START ENTRIES SHOWN
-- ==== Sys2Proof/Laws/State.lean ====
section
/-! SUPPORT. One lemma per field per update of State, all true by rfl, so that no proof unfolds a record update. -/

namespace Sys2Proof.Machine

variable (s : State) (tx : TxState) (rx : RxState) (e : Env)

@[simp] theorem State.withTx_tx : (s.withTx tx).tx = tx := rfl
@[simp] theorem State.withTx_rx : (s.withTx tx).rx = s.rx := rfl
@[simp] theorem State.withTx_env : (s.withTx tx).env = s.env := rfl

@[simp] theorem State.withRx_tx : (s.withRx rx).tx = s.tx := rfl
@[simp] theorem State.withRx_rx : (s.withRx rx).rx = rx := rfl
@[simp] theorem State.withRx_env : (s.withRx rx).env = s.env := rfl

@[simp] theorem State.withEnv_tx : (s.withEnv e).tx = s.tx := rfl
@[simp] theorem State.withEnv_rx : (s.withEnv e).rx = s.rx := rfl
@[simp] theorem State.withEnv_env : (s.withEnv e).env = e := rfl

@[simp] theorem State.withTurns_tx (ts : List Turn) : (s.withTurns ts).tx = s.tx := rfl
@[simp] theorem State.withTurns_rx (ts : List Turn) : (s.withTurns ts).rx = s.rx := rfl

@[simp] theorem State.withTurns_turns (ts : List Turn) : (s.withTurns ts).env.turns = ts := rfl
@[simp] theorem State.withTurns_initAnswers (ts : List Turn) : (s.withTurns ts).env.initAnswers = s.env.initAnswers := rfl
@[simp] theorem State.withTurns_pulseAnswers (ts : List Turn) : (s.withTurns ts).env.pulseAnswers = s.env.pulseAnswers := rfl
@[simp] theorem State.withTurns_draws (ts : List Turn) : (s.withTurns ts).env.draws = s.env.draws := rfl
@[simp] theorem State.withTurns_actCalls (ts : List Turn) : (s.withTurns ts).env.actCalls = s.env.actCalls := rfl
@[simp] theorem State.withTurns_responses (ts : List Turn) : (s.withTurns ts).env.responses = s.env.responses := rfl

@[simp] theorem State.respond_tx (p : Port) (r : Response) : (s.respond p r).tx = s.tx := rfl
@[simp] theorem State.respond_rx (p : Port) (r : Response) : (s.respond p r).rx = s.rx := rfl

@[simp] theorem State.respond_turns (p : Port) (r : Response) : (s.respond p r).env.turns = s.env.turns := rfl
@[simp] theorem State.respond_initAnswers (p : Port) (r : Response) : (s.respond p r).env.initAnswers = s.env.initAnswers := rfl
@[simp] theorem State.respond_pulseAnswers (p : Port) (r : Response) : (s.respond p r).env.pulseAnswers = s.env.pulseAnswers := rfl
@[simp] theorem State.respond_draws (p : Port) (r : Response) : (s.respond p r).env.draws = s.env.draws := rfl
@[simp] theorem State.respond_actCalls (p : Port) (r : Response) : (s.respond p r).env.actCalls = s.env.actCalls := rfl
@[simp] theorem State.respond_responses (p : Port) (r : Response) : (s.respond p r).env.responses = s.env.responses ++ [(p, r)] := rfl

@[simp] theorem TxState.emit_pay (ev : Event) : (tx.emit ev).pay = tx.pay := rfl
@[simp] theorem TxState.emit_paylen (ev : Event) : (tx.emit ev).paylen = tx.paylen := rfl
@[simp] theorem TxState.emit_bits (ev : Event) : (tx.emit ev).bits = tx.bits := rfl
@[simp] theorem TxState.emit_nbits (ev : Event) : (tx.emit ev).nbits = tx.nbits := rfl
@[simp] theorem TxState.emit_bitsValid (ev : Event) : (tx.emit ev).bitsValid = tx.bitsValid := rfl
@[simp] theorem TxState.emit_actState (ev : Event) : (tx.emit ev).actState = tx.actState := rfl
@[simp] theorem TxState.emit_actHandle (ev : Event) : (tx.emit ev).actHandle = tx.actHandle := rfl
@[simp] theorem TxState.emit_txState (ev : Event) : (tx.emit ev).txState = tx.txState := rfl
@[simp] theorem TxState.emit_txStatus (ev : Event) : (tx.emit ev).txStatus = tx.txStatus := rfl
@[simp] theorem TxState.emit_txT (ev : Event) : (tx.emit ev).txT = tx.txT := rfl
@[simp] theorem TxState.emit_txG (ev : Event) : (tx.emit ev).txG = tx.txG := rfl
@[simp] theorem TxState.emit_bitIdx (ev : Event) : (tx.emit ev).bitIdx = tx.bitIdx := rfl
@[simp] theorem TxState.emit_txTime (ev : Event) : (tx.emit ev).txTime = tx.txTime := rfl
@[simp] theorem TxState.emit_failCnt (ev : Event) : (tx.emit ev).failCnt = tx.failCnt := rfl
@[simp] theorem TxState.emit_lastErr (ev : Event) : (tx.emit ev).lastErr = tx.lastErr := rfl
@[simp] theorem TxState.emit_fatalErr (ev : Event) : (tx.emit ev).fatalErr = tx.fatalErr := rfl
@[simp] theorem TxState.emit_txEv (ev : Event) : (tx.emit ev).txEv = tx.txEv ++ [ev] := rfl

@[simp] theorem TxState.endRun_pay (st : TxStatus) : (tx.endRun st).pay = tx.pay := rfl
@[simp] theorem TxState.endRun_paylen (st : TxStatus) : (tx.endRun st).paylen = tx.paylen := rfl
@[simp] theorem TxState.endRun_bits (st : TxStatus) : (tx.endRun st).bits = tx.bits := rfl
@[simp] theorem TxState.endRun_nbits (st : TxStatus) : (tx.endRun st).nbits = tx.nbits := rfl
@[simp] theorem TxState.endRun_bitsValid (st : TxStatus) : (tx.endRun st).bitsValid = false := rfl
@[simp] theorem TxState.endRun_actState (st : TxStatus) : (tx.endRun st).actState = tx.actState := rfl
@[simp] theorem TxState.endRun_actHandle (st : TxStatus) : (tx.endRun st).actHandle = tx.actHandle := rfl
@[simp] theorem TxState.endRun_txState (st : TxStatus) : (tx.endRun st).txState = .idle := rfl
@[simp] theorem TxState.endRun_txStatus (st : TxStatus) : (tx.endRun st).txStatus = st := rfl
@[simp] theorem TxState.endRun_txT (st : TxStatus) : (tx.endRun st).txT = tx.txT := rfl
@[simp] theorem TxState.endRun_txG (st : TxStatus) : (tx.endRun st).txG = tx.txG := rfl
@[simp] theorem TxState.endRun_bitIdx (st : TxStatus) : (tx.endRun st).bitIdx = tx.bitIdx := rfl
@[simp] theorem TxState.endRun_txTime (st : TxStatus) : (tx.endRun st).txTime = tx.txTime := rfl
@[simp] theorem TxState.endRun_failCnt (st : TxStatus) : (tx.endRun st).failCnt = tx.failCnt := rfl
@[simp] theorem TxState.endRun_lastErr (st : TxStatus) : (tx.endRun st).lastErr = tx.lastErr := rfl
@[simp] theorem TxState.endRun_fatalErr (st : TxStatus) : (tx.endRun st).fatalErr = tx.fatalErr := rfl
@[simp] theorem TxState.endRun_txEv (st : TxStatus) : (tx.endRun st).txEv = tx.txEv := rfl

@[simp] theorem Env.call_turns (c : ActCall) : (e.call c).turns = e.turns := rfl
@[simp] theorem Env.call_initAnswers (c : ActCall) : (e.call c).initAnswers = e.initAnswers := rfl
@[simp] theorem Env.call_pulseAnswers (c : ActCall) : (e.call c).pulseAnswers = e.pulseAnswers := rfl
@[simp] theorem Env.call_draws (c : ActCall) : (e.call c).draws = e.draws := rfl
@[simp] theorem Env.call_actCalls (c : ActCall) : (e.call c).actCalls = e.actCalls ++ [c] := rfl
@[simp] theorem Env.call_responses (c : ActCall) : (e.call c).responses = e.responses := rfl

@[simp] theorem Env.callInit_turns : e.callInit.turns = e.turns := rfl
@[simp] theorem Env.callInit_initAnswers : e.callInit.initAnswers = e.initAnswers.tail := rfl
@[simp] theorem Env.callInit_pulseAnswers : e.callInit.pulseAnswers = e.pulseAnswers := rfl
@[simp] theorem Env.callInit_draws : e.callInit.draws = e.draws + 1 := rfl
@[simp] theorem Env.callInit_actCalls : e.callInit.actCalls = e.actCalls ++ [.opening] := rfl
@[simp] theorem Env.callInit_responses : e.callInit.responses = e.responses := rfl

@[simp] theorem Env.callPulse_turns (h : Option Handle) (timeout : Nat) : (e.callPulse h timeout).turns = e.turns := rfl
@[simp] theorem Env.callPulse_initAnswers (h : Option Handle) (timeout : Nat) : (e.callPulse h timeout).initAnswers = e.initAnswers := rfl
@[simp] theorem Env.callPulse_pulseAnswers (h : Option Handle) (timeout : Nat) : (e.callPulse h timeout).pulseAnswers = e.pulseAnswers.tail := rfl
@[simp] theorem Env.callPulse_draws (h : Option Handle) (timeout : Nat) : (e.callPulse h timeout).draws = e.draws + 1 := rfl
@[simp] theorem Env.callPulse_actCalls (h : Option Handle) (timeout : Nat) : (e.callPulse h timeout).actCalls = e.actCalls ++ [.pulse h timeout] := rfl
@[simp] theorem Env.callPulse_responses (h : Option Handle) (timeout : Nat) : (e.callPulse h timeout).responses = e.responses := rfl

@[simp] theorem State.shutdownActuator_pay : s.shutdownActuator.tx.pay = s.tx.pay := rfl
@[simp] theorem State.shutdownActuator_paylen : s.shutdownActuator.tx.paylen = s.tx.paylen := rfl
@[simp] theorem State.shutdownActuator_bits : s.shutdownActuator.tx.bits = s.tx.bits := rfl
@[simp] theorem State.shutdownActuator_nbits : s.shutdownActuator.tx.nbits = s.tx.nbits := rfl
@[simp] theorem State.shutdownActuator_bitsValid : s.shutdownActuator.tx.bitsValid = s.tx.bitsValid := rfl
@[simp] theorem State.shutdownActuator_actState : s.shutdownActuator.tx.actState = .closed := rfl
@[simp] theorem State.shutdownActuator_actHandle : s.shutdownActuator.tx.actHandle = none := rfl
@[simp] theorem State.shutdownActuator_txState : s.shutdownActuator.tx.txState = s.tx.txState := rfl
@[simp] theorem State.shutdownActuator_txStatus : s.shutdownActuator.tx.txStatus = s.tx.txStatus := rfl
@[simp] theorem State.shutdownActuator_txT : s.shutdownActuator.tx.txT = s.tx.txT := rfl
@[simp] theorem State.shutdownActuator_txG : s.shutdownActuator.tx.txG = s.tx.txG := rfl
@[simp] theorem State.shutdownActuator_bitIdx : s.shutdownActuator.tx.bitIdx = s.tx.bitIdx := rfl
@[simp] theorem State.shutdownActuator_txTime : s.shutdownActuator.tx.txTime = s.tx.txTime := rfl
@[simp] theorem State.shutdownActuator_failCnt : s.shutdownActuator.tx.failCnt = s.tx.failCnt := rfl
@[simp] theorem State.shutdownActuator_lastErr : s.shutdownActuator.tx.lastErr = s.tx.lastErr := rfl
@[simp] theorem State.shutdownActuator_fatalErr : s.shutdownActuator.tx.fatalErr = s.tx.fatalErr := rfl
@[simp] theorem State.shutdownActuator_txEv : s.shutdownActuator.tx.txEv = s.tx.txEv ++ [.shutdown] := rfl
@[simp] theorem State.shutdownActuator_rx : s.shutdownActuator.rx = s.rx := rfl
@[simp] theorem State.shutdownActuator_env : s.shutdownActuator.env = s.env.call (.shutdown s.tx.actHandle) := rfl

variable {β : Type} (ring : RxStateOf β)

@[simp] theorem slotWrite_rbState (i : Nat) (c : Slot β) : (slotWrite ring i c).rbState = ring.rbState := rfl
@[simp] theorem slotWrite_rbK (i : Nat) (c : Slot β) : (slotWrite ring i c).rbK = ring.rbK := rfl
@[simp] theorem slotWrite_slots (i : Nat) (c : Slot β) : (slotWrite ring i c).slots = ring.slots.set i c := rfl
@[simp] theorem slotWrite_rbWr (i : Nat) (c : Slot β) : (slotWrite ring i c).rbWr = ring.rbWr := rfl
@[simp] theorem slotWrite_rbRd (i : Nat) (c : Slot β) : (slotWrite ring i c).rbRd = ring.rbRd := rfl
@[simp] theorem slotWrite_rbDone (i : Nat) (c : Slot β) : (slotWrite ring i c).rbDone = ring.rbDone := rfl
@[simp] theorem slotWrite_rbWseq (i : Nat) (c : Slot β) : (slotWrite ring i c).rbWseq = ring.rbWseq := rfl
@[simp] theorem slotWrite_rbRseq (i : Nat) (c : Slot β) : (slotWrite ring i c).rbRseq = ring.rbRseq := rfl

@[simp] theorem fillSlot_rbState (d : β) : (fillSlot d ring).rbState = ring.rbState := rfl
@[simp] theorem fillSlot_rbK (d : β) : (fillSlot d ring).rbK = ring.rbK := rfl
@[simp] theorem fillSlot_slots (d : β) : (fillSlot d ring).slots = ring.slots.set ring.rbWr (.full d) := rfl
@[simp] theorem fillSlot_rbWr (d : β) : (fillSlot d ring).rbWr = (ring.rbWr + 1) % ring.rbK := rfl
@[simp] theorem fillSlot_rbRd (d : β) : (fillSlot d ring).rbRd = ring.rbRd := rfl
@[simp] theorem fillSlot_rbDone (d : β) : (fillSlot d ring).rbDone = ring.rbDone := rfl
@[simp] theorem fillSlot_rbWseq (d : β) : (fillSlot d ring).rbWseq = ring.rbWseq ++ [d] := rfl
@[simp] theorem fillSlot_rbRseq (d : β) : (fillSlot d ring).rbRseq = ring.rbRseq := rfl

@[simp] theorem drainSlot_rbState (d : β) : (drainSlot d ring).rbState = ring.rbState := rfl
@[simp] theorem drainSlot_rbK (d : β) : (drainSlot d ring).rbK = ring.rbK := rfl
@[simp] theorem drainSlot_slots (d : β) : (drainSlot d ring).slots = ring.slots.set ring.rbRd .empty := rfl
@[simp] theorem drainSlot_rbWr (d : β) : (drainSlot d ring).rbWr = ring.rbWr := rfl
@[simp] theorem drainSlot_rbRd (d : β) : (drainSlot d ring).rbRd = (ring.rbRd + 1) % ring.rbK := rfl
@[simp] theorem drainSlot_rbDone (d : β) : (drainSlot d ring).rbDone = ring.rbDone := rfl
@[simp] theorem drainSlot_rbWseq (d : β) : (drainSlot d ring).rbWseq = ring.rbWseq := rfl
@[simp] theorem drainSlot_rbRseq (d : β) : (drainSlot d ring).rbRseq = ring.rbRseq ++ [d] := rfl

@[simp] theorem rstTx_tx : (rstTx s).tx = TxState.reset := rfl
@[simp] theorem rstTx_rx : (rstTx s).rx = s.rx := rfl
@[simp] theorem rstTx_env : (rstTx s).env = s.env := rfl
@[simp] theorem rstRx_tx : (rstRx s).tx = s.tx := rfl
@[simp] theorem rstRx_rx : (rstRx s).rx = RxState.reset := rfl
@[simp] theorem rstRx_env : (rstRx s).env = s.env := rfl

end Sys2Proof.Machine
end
END ENTRIES SHOWN
▶ TASK STATEMENT:
The line containing "ring).rbWr = ring.rbWr := rfl" and every line after it, up to and including the last line of the records, should be reproduced exactly, with nothing else.

▶ EXERCISE RESULT:
@[simp] theorem drainSlot_rbWr (d : β) : (drainSlot d ring).rbWr = ring.rbWr := rfl
@[simp] theorem drainSlot_rbRd (d : β) : (drainSlot d ring).rbRd = (ring.rbRd + 1) % ring.rbK := rfl
@[simp] theorem drainSlot_rbDone (d : β) : (drainSlot d ring).rbDone = ring.rbDone := rfl
@[simp] theorem drainSlot_rbWseq (d : β) : (drainSlot d ring).rbWseq = ring.rbWseq := rfl
@[simp] theorem drainSlot_rbRseq (d : β) : (drainSlot d ring).rbRseq = ring.rbRseq ++ [d] := rfl

@[simp] theorem rstTx_tx : (rstTx s).tx = TxState.reset := rfl
@[simp] theorem rstTx_rx : (rstTx s).rx = s.rx := rfl
@[simp] theorem rstTx_env : (rstTx s).env = s.env := rfl
@[simp] theorem rstRx_tx : (rstRx s).tx = s.tx := rfl
@[simp] theorem rstRx_rx : (rstRx s).rx = RxState.reset := rfl
@[simp] theorem rstRx_env : (rstRx s).env = s.env := rfl

end Sys2Proof.Machine
end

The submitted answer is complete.